• TASK DETAILS: In the records below, find the line holding "def quadDown (q" and the line holding "let role := fld cfg 1 4". Set down both, with every line between them, exactly.

• EXERCISE MATERIALS:
#####
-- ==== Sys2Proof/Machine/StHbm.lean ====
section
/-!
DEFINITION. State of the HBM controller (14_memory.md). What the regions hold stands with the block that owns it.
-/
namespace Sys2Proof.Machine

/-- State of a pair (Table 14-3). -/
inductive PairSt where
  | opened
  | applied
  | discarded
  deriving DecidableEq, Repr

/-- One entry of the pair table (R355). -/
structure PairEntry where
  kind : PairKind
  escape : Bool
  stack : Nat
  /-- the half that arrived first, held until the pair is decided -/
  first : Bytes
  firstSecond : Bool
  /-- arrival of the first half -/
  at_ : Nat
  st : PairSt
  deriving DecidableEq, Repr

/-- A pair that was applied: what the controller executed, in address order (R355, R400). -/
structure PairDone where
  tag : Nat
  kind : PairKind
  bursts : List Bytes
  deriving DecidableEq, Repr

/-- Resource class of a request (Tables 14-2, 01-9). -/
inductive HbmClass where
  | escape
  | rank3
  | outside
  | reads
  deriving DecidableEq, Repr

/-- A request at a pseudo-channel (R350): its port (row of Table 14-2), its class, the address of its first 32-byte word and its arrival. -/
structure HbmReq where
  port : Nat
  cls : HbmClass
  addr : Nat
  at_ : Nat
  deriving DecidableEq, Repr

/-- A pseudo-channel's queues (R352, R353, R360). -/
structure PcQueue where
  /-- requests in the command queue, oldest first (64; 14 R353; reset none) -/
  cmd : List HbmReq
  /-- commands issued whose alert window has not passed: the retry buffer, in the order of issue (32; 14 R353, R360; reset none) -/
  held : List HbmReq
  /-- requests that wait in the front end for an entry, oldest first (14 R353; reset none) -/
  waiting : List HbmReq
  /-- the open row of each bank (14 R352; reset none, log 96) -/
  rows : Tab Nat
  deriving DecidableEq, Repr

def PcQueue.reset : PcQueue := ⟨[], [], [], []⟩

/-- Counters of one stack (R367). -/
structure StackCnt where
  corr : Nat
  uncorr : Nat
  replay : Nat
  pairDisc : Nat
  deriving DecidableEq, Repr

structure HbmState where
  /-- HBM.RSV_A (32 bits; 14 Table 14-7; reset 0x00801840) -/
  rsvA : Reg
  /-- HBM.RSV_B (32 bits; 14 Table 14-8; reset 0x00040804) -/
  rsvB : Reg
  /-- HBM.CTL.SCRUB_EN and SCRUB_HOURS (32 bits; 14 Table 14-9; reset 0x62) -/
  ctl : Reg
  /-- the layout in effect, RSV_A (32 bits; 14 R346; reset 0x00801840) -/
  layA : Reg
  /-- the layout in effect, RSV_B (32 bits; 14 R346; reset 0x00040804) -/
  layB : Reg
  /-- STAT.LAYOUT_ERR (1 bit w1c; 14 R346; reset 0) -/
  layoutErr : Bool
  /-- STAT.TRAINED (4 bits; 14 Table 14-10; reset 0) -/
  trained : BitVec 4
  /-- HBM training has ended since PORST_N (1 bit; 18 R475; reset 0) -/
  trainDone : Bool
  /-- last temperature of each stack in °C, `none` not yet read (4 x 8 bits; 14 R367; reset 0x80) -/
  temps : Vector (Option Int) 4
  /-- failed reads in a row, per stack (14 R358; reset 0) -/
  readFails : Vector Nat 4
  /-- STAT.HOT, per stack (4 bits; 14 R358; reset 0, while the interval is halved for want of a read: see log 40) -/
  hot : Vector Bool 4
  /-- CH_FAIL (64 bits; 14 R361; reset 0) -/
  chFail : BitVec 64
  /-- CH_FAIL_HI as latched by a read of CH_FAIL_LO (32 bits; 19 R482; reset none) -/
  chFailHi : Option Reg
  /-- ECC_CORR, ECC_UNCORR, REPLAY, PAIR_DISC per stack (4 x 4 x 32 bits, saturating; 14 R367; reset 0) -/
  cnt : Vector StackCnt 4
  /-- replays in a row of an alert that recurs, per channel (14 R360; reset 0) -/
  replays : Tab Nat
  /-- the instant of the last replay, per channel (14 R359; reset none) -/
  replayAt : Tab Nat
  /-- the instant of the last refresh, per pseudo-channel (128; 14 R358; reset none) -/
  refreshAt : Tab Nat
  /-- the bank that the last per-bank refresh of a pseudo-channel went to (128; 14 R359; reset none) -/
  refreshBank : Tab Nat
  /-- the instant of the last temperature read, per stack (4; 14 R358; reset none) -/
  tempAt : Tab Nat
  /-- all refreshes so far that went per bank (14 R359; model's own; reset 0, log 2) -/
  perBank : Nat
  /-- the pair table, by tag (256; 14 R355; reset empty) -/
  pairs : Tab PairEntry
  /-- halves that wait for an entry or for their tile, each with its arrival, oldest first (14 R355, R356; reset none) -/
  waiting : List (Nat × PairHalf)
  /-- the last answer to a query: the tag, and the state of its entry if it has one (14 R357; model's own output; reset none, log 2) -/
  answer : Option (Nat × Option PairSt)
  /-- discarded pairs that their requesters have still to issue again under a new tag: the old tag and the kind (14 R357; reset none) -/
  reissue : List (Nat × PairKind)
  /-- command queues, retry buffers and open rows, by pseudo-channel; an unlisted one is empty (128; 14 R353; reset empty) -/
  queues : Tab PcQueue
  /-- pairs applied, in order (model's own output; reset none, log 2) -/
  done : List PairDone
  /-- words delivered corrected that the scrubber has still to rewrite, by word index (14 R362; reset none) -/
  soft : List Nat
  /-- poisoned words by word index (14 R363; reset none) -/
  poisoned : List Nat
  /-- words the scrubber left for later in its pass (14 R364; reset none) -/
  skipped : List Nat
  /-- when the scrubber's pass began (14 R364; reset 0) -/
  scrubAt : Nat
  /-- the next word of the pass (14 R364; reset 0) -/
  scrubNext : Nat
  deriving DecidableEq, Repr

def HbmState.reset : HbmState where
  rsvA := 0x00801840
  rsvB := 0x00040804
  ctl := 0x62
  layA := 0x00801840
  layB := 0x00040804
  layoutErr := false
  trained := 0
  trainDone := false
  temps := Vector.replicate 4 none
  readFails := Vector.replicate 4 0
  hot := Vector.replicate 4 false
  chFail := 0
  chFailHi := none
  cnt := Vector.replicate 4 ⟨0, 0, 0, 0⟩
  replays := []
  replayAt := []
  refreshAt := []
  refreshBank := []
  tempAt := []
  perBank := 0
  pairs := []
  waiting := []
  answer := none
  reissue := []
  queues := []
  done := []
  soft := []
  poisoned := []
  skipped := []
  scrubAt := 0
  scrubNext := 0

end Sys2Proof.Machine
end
#####
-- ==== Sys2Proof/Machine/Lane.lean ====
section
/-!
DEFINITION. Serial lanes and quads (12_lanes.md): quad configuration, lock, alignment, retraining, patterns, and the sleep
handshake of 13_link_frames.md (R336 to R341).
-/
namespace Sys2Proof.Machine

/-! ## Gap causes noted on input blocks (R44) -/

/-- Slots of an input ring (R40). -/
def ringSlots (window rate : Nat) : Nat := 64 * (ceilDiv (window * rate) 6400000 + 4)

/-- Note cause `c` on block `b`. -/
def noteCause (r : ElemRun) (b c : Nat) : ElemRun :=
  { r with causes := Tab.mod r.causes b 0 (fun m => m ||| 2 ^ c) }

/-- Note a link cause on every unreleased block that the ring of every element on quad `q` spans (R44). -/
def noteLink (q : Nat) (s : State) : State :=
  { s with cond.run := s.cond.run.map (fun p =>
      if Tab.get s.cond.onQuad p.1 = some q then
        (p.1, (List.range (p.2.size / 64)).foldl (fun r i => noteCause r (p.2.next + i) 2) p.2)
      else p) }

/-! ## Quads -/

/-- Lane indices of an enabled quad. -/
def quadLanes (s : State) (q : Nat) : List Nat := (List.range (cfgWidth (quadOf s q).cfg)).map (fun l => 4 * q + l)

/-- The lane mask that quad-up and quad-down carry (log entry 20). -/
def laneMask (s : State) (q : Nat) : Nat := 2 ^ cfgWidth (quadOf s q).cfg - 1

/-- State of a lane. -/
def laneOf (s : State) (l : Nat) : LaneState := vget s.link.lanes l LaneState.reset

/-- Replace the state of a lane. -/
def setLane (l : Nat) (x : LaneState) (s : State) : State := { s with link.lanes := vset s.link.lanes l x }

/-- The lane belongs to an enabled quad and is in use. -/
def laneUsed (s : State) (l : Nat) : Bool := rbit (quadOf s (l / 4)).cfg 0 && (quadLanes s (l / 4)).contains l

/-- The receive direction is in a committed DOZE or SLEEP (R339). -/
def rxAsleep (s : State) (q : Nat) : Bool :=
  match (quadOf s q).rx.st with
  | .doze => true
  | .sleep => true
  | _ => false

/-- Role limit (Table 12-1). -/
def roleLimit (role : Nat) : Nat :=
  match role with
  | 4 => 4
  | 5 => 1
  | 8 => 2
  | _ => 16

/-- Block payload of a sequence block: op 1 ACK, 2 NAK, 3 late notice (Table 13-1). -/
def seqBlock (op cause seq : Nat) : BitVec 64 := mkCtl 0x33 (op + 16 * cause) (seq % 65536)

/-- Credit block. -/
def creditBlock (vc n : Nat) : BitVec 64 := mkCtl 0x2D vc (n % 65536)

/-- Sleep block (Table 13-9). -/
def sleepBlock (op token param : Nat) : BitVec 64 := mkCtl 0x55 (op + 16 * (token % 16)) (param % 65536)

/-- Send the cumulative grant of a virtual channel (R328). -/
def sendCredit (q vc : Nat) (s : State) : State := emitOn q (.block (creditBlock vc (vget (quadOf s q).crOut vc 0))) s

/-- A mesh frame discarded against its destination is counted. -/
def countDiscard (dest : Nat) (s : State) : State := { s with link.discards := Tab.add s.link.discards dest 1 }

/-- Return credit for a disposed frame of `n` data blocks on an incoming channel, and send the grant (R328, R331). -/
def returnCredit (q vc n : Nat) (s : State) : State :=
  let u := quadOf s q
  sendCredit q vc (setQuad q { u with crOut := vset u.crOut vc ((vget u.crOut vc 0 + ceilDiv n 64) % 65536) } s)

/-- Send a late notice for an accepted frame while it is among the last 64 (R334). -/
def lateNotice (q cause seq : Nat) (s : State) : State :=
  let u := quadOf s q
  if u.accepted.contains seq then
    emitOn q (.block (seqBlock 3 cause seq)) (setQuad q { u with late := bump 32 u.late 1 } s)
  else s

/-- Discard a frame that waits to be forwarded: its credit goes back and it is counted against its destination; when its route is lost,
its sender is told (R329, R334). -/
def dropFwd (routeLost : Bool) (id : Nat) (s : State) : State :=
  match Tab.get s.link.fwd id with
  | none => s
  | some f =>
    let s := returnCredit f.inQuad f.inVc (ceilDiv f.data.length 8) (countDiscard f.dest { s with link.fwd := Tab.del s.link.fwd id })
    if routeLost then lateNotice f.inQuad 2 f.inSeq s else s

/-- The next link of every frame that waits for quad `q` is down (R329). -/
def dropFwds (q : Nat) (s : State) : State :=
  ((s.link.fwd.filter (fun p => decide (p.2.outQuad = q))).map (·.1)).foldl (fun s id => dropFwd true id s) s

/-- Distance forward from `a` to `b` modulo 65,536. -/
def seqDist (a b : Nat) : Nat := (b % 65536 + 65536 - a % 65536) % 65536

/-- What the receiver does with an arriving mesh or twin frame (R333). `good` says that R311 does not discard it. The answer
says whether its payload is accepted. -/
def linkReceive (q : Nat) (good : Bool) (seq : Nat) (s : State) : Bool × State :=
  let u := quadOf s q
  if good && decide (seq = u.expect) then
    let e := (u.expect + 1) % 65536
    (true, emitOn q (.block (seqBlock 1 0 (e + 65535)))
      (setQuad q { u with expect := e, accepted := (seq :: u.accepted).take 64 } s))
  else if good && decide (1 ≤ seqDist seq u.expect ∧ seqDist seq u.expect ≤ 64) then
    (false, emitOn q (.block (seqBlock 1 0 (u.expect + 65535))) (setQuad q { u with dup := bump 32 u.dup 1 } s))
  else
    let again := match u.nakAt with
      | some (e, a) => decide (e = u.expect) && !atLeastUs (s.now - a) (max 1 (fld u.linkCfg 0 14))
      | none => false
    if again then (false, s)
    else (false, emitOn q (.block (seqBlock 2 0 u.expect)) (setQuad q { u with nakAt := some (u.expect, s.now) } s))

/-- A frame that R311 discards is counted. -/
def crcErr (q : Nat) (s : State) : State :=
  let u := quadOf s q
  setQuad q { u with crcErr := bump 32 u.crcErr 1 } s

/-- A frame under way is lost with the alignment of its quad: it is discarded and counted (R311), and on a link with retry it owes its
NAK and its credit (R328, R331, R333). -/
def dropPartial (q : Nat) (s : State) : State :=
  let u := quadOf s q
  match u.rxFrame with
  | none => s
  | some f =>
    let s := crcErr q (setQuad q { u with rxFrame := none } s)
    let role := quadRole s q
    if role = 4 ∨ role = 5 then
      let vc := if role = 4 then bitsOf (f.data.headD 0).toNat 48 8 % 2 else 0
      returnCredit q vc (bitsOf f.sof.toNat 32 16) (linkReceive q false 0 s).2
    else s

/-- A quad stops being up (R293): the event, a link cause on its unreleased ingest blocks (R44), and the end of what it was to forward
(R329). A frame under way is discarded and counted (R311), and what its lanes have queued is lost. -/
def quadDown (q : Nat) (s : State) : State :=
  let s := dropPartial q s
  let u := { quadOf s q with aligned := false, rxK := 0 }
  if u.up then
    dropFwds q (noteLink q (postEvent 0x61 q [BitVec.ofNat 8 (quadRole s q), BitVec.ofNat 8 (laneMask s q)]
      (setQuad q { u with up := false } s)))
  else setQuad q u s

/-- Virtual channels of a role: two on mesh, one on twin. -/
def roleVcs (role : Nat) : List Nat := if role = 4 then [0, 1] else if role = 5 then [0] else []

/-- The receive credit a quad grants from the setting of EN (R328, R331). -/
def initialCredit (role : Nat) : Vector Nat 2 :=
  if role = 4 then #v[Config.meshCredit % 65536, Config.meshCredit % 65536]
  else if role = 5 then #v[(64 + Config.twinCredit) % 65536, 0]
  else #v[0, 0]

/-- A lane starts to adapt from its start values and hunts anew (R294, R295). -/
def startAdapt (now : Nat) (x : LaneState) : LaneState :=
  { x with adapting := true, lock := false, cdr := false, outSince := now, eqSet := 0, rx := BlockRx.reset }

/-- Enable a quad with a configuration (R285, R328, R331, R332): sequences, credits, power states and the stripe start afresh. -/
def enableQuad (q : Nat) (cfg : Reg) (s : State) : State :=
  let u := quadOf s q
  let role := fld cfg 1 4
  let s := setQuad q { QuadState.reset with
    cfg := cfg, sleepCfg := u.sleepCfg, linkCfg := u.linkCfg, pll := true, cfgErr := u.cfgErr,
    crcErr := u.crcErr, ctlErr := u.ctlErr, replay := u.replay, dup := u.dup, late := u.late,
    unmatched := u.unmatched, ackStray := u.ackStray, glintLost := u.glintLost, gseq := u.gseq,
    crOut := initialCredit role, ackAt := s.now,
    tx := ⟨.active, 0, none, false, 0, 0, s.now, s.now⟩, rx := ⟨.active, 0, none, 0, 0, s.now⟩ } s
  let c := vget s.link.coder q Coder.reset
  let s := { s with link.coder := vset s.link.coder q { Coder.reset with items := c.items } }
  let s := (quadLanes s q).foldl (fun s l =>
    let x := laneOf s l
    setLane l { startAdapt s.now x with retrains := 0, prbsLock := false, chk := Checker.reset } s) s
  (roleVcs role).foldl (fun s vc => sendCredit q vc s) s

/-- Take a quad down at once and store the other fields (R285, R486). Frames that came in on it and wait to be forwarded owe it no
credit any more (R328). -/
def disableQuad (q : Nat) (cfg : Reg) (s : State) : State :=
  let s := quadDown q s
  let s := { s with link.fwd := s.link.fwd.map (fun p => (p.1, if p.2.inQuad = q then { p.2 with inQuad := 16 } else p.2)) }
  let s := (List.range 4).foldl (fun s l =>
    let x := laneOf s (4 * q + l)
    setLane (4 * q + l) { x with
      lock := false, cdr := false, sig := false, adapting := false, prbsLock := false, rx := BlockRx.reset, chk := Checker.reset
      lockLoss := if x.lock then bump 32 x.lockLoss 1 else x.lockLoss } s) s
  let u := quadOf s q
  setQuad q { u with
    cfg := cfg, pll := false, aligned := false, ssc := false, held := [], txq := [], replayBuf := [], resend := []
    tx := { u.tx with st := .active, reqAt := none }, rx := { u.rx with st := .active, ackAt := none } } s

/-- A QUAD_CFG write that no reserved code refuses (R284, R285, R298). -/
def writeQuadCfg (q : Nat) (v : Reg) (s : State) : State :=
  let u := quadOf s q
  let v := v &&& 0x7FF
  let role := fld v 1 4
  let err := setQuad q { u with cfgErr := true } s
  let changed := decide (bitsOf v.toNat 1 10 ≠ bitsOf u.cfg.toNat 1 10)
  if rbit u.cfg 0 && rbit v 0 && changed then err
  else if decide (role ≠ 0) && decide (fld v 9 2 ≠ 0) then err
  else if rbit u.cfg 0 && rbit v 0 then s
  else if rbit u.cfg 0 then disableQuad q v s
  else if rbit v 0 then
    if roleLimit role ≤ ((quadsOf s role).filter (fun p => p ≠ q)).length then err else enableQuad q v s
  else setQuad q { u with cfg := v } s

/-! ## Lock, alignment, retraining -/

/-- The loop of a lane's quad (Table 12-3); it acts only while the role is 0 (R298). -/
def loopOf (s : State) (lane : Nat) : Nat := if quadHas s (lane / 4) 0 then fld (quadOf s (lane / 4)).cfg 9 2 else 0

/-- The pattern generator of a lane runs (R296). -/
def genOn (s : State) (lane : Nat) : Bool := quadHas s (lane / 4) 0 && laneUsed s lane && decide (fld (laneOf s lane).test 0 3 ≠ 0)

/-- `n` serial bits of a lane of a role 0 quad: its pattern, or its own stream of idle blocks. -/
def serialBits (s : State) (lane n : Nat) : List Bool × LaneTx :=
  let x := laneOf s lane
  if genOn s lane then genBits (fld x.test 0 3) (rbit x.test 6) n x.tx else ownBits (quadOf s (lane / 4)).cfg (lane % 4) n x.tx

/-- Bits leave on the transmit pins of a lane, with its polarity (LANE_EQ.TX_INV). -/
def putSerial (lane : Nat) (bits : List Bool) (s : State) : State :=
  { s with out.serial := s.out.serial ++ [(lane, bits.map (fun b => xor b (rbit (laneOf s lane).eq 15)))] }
#####
• OUTPUT OF THE EXERCISE:
def quadDown (q : Nat) (s : State) : State :=
  let s := dropPartial q s
  let u := { quadOf s q with aligned := false, rxK := 0 }
  if u.up then
    dropFwds q (noteLink q (postEvent 0x61 q [BitVec.ofNat 8 (quadRole s q), BitVec.ofNat 8 (laneMask s q)]
      (setQuad q { u with up := false } s)))
  else setQuad q u s

/-- Virtual channels of a role: two on mesh, one on twin. -/
def roleVcs (role : Nat) : List Nat := if role = 4 then [0, 1] else if role = 5 then [0] else []

/-- The receive credit a quad grants from the setting of EN (R328, R331). -/
def initialCredit (role : Nat) : Vector Nat 2 :=
  if role = 4 then #v[Config.meshCredit % 65536, Config.meshCredit % 65536]
  else if role = 5 then #v[(64 + Config.twinCredit) % 65536, 0]
  else #v[0, 0]

/-- A lane starts to adapt from its start values and hunts anew (R294, R295). -/
def startAdapt (now : Nat) (x : LaneState) : LaneState :=
  { x with adapting := true, lock := false, cdr := false, outSince := now, eqSet := 0, rx := BlockRx.reset }

/-- Enable a quad with a configuration (R285, R328, R331, R332): sequences, credits, power states and the stripe start afresh. -/
def enableQuad (q : Nat) (cfg : Reg) (s : State) : State :=
  let u := quadOf s q
  let role := fld cfg 1 4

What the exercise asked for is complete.